ビッグビッグフェスタ、決勝戦


『いよいよ決勝戦ピョン!』

『緊張するぴょん……』


「……」


 ユズは驚いていた。予選が終わって、自分たちの決勝進出が決まるや否や、いきなり次の日の決勝戦直前になっていたからだ。一瞬の混乱の後にユズは「CMでも間に入ったのかな?」という感想を抱いた。

 アニメあるある、CMが明けると場面が切り替わっている。それと似たようなものだとユズは考えたのだ。その理解はいささかどうかと思うが、本人が納得しているのならそれでよしとしよう。


『どうしたぴょん?』


「うんん、緊張するな~って思ってただけ。ま、全力で楽しもうね♪」


『『『ぴょん!』』』


 四人は、ふさふさのメンバーたちは、会場へと入っていった。



 決勝戦の場所はまさかの王城内。しかも、観客席は完全に一般開放されており、そこである程度お祭り騒ぎしていい事になっているようだ。威圧感を放つ巨大な城門をくぐった先に、観客席やステージがあるという状況に、ユズは「なんだかちょっとシュール」と感じた。

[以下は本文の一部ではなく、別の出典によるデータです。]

-- ==== Sys2Proof/Machine/RegionIns.lean ====
section
/-! DEFINITION. The region instructions (R197 to R211). -/

namespace Sys2Proof.Machine

/-! ### Shared checks (R193, R196, R199) -/

/-- The exact bit of a region word. -/
def isExact (e : BitVec 1) : Bool := decide (e = 1)

/-- The first of several operands that an exactness check refuses, by Q number. -/
def refusedOperand : List (Bool × Nat) → Option Nat
  | [] => none
  | (true, q) :: _ => some q
  | (false, _) :: l => refusedOperand l

/-- The exactness checks in order: REGION_OVER names the operand (R193, R196). -/
def State.exactOr (s : State) (checks : List (Bool × Nat)) (f : State) : State :=
  match refusedOperand checks with
  | some q => s.trap s.cur Cause.regionOver (toWord q)
  | none => f

/-- A result fitted into Q[d], or REGION_OVER under .X (R192). -/
def State.putFit (s : State) (e : Bool) (d : BitVec 4) (l : List Box) (mk : List Box → Bool → Region) : State :=
  if e && tooMany l then s.trap s.cur Cause.regionOver (toWord (0x100 + d.toNat))
  else
    let (l, isOver) := fit l
    s.finish fun c => c.setQ d (mk l isOver)

/-- The descriptor of an operand is read when it is ragged (R199 step 2). -/
def State.ifRagged (s : State) (q : Region) (num : Nat) (f : Option Desc → State) : State :=
  if q.ragged then s.withOperandDesc s.cur q num fun d => f (some d) else f none

/-- The X registers that a region word names from `n` on, read with k = 0 (R197). -/
def auxSrcs (n : BitVec 5) (count : Nat) : List (RegName × Bool) :=
  (upFrom 0 count).map fun i => srcX0 (regPlus n i)

/-! ### Intersection, union, difference (R200) -/

/-- The three set operations. -/
inductive SetOp where
  | and
  | or
  | sub
deriving DecidableEq, Repr

/-- Whether a cell belongs to a result, by whether it belongs to the operands. -/
def SetOp.keep : SetOp → Bool → Bool → Bool
  | .and => fun x y => x && y
  | .or => fun x y => x || y
  | .sub => fun x y => x && !y

/-- The OVER that a set operation hands on (R200). -/
def SetOp.isOver (op : SetOp) (x y : Region) : Bool :=
  match op with
  | .sub => x.isOver
  | _ => x.isOver || y.isOver

/-- The operands that Table 8-4 makes dense supersets. -/
def SetOp.superset (op : SetOp) (q other : Region) : Bool :=
  match op with
  | .and => q.ragged && !other.oneDense
  | _ => q.special

/-- A set operation on operands that have passed the checks on their form: the exactness checks, then the result.  Where both operands
are refused REGION_OVER names qa: R193 and R196 give no order (log entry 118). -/
def State.combine (s : State) (op : SetOp) (e : Bool) (d a b : BitVec 4) (x y : Region) : State :=
  let na := a.toNat
  let nb := b.toNat
  let sa := op.superset x y
  let sb := op.superset y x
  s.exactOr
    [(e && x.isOver, na), ((e || decide (op = .sub)) && y.isOver, nb), (e && sa, na),
     ((e || decide (op = .sub)) && sb, nb)]
    (let isOver := op.isOver x y || sa || sb
     let x' := if sa then { x with boxes := x.denseBoxes, ragged := false, strided := false } else x
     let y' := if sb then { y with boxes := y.denseBoxes, ragged := false, strided := false } else y
     match op with
     | .and =>
       if x'.ragged ∨ y'.ragged then
         let r := if x'.ragged then x' else y'
         let boxes := (meetAll x'.boxes y'.boxes).1
         s.finish fun c => c.setQ d ⟨x.didx, x.rank, isOver, false, true, r.rsh0, r.rshi, boxes⟩
       else if x'.strided ∨ y'.strided then
         let (l, inexact) := meetAll x'.boxes y'.boxes
         if e && inexact then
           let (bit, s) := s.freeBit
           s.trap s.cur Cause.regionOver (toWord (if bit then nb else na))
         else s.putFit e d l fun l o => regionOf x.didx x.rank l (o || isOver || inexact)
       else
         s.putFit e d (canonOp op.keep x.rank x'.boxes y'.boxes) fun l o => regionOf x.didx x.rank l (o || isOver)
     | _ => s.putFit e d (canonOp op.keep x.rank x'.boxes y'.boxes) fun l o => regionOf x.didx x.rank l (o || isOver))

/-- QAND, QOR and QSUB: the ranks, the descriptors of ragged operands, then the operation; QOR of a register with itself
copies it.  A STRIDED or RAGGED one is copied too, under E as well, where Table 8-4 alone would have a dense superset or REGION_OVER: the
choice is the model's (log entry 117). -/
def State.setOp (s : State) (op : SetOp) (d a b : BitVec 4) (e : BitVec 1) : State :=
  s.issue { } fun s =>
    let x := s.me.q a
    let y := s.me.q b
    if x.rank ≠ y.rank then s.trap s.cur Cause.format (toWord b.toNat)
    else
      s.ifRagged x a.toNat fun _ => s.ifRagged y b.toNat fun _ =>
        if op = .or ∧ a = b then
          s.exactOr [(isExact e && x.isOver, a.toNat)] (s.finish fun c => c.setQ d x)
        else s.combine op (isExact e) d a b x y

/-- QAND (R200). -/
def execQand (d a b : BitVec 4) (e : BitVec 1) (s : State) : Host.Outcome State Fault Refusal :=
  .next (s.setOp .and d a b e)

/-- QOR (R200). -/
def execQor (d a b : BitVec 4) (e : BitVec 1) (s : State) : Host.Outcome State Fault Refusal :=
  .next (s.setOp .or d a b e)

/-- QSUB (R200). -/
def execQsub (d a b : BitVec 4) (e : BitVec 1) (s : State) : Host.Outcome State Fault Refusal :=
  .next (s.setOp .sub d a b e)

/-! ### QXLT (R201) -/

/-- The least coordinate of a cell (R187). -/
def minCoord : Int := -(2 ^ 31)

/-- One past the greatest coordinate of a cell (R187). -/
def maxBound : Int := 2 ^ 31 - 1

/-- A 32-bit bound, modulo 2^32. -/
def bound32 (n : Int) : Int := signed 32 (wrap 32 n)

/-- A dimension moved by an offset. -/
def Dim.move (d : Dim) (o : Int) : Dim :=
  let lo := bound32 (d.lo + o)
  { d with lo := lo, hi := bound32 (d.hi + o), ph := if 2 ≤ d.st then (lo % d.st).toNat else d.ph }

/-- The first dimension of a box that an offset takes out of the range of coordinates; the bounds of a RAGGED box count as its cells do,
whether or not a cell lies there (log entry 119). -/
def outOfRange (b : Box) (offs : List Int) : Option Nat :=
  (upFrom 0 b.length).find? fun i =>
    let d := b[i]?.getD (dense 0 0)
    let o := offs[i]?.getD 0
    decide (d.lo + o < minCoord) || decide (maxBound < d.hi + o)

 王城ってもっと大切な場所では? こんなイベント会場にしちゃっていいの? ま、まあ。そのあたりは、この物語特殊階層の設定なのだろうと、ユズは受け入れることにした。

 少しだけ、いつもツッコミ役をしているリンの気持ちが分かったユズであった。


 さて、開会式までしばらく時間があるとのことで、ユズは王場内を散歩していた。すると、兵士たちの声が聞こえてきた。


『最近は治安がいいとはいえ、これはさすがにどうかと思うよな~。いくら俺らが警備したって、セキュリティーガバガバだぜ?』


『ほんまそれ! そのせーでワイらの仕事が増えるっちゅうんやから、ほんま勘弁やでな』


『うんうん。王城内に一般人を呼んでお祭りとか、何考えてるんだろうな、ほんと?』


『なー。ほんま、どーゆー事やろな? 今回のビッグビッグフェスタだって、急に「今すぐ開催するぞ!」って言いだしたもんやし』


『何もかもが謎だよなー』


 そんな兵士たちの愚痴を聞いてユズは、少しの疑問を抱いた。

 ユズは今回のビッグビッグフェスタを「この世界の恒例行事」と考えていた。地上にも漫才のグランプリやコントのグランプリがあるが、あんな感じで毎年開催されているのだと思っていた。

 だからこそ、王城をイベント会場にしてしまうのも「そういう世界観」として納得したのだ。だけど、あの兵士が本当のことを言っているなら、そうではないらしい。


 この大会の意味はいったい?


 だが、これらの違和感を、明確に言語化できなかったユズは、この問題を先送りにすることに決めた。



『さーて始まりました! ビッグビッグフェスタ、決勝戦! 国中から集まったエンタメの精鋭が、ここ「ワシンニャン城」に集結しています!』

『誰が最高に面白いエンターテイメントを披露するのか、ドキドキが収まりそうにありません!』

『さて、ここで主催者たる獣王陛下から、優勝者に与えられる賞金についての説明をしていただきましょう』


『おほん。それでは説明させてもらおう。観客からの投票で一位に輝いたチームは優勝賞金として金貨1000枚が贈呈される』


 おお~!と観客席から歓声が上がる。金貨1000枚がどれほどの金額なのかは不明だが、おそらくそこそこの大金であると推測できる。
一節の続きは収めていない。